*** Data supplied Section Begins ***

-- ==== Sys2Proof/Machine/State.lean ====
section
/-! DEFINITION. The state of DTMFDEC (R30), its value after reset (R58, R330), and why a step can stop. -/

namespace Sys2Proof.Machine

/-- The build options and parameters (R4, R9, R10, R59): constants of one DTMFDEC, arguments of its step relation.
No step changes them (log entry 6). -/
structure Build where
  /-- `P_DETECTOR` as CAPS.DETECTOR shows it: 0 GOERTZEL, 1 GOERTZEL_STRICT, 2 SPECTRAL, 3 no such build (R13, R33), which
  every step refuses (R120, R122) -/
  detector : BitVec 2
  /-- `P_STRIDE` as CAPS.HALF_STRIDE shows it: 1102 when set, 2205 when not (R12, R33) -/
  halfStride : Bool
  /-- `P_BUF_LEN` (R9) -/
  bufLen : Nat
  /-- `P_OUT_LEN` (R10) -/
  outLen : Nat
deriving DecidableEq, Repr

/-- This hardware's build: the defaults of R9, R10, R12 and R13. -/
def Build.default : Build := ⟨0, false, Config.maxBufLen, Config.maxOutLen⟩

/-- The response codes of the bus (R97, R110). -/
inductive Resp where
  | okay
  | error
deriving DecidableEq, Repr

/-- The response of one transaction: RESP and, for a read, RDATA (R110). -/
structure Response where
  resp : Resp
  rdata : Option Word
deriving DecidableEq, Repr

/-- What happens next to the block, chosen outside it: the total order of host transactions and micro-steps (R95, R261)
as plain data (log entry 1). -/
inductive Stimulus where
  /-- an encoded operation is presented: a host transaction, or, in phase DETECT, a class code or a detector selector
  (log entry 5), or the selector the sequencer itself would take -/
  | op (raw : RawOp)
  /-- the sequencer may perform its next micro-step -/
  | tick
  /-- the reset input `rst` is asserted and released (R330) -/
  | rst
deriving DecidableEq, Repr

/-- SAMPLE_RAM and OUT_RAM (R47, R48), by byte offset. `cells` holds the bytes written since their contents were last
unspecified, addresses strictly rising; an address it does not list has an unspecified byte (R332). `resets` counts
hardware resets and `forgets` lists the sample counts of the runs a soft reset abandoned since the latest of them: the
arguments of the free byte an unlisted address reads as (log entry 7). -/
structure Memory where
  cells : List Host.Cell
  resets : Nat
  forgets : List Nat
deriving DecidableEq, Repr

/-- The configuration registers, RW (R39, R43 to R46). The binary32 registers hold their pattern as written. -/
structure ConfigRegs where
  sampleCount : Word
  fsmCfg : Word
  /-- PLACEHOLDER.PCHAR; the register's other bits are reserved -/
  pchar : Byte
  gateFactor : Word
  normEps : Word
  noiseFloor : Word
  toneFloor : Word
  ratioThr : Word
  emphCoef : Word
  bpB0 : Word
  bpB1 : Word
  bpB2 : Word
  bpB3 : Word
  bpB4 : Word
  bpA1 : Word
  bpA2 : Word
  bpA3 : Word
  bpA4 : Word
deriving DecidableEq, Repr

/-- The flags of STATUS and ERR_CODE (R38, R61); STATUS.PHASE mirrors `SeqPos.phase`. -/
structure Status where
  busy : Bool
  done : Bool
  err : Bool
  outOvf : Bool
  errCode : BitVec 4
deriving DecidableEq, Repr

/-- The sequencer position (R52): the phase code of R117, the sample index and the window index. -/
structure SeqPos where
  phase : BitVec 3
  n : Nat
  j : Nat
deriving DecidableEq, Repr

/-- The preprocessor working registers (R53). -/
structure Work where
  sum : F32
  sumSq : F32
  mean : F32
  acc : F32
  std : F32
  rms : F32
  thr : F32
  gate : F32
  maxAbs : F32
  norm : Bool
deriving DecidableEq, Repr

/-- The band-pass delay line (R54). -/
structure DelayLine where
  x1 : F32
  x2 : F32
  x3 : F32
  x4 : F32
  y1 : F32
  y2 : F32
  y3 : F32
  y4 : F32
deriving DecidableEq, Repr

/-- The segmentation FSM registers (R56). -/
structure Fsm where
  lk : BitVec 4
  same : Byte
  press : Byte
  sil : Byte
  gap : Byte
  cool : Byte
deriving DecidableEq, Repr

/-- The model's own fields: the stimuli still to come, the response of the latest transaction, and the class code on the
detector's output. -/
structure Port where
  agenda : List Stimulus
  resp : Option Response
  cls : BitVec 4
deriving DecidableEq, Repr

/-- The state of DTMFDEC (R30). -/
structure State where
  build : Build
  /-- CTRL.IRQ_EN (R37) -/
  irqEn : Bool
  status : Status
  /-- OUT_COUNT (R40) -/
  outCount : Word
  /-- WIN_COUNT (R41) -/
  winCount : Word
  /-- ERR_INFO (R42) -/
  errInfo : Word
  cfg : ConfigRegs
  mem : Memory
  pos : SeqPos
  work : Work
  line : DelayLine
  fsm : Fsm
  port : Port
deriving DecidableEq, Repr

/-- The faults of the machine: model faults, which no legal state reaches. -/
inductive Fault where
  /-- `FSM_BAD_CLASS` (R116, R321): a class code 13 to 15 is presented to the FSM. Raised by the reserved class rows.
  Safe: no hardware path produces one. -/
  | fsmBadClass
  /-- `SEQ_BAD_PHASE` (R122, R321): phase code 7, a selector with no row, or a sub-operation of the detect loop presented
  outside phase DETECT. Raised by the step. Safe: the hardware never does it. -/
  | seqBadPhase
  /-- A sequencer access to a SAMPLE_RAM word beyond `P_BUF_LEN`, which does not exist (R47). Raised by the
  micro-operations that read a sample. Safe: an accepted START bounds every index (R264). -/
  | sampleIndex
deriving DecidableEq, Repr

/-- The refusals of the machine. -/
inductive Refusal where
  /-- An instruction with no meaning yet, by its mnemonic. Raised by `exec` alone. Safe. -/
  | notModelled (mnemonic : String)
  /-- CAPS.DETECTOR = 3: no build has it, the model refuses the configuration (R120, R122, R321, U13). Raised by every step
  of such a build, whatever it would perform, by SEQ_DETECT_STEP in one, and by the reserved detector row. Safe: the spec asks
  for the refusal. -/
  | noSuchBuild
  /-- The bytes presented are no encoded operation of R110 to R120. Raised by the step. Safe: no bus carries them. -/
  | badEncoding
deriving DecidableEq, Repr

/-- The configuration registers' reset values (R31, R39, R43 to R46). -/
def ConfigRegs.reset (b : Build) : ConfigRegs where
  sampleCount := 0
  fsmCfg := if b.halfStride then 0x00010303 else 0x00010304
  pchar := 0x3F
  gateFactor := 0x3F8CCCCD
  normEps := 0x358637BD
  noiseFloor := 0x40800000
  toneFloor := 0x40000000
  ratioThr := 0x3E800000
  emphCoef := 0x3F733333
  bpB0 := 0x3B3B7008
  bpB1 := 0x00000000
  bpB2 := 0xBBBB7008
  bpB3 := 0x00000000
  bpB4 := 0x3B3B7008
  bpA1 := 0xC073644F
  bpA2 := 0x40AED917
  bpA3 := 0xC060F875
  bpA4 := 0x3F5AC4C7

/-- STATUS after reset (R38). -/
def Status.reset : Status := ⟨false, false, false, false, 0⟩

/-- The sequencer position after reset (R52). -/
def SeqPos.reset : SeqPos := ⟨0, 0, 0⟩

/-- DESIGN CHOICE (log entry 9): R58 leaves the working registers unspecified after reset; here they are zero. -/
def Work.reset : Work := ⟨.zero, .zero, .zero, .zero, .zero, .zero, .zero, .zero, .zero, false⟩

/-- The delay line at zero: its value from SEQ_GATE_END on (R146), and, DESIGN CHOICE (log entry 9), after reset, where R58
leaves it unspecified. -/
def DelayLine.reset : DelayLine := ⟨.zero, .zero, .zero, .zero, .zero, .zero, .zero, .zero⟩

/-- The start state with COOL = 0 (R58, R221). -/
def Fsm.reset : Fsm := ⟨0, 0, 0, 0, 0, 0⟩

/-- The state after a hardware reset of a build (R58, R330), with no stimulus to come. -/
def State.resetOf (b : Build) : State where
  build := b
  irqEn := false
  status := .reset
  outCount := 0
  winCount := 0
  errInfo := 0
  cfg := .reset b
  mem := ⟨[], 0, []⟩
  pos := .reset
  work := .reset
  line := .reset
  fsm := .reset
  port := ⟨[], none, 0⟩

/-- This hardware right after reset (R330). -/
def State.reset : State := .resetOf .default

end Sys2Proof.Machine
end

*** Data supplied Section Ends ***

_Task brief_.
From the listing above, repeat exactly the lines starting at the line that includes "toneFloor : Word" and ending at the line that includes "structure Status where", with nothing outside that span.

_Task output_.
  toneFloor : Word
  ratioThr : Word
  emphCoef : Word
  bpB0 : Word
  bpB1 : Word
  bpB2 : Word
  bpB3 : Word
  bpB4 : Word
  bpA1 : Word
  bpA2 : Word
  bpA3 : Word
  bpA4 : Word
deriving DecidableEq, Repr

/-- The flags of STATUS and ERR_CODE (R38, R61); STATUS.PHASE mirrors `SeqPos.phase`. -/
structure Status where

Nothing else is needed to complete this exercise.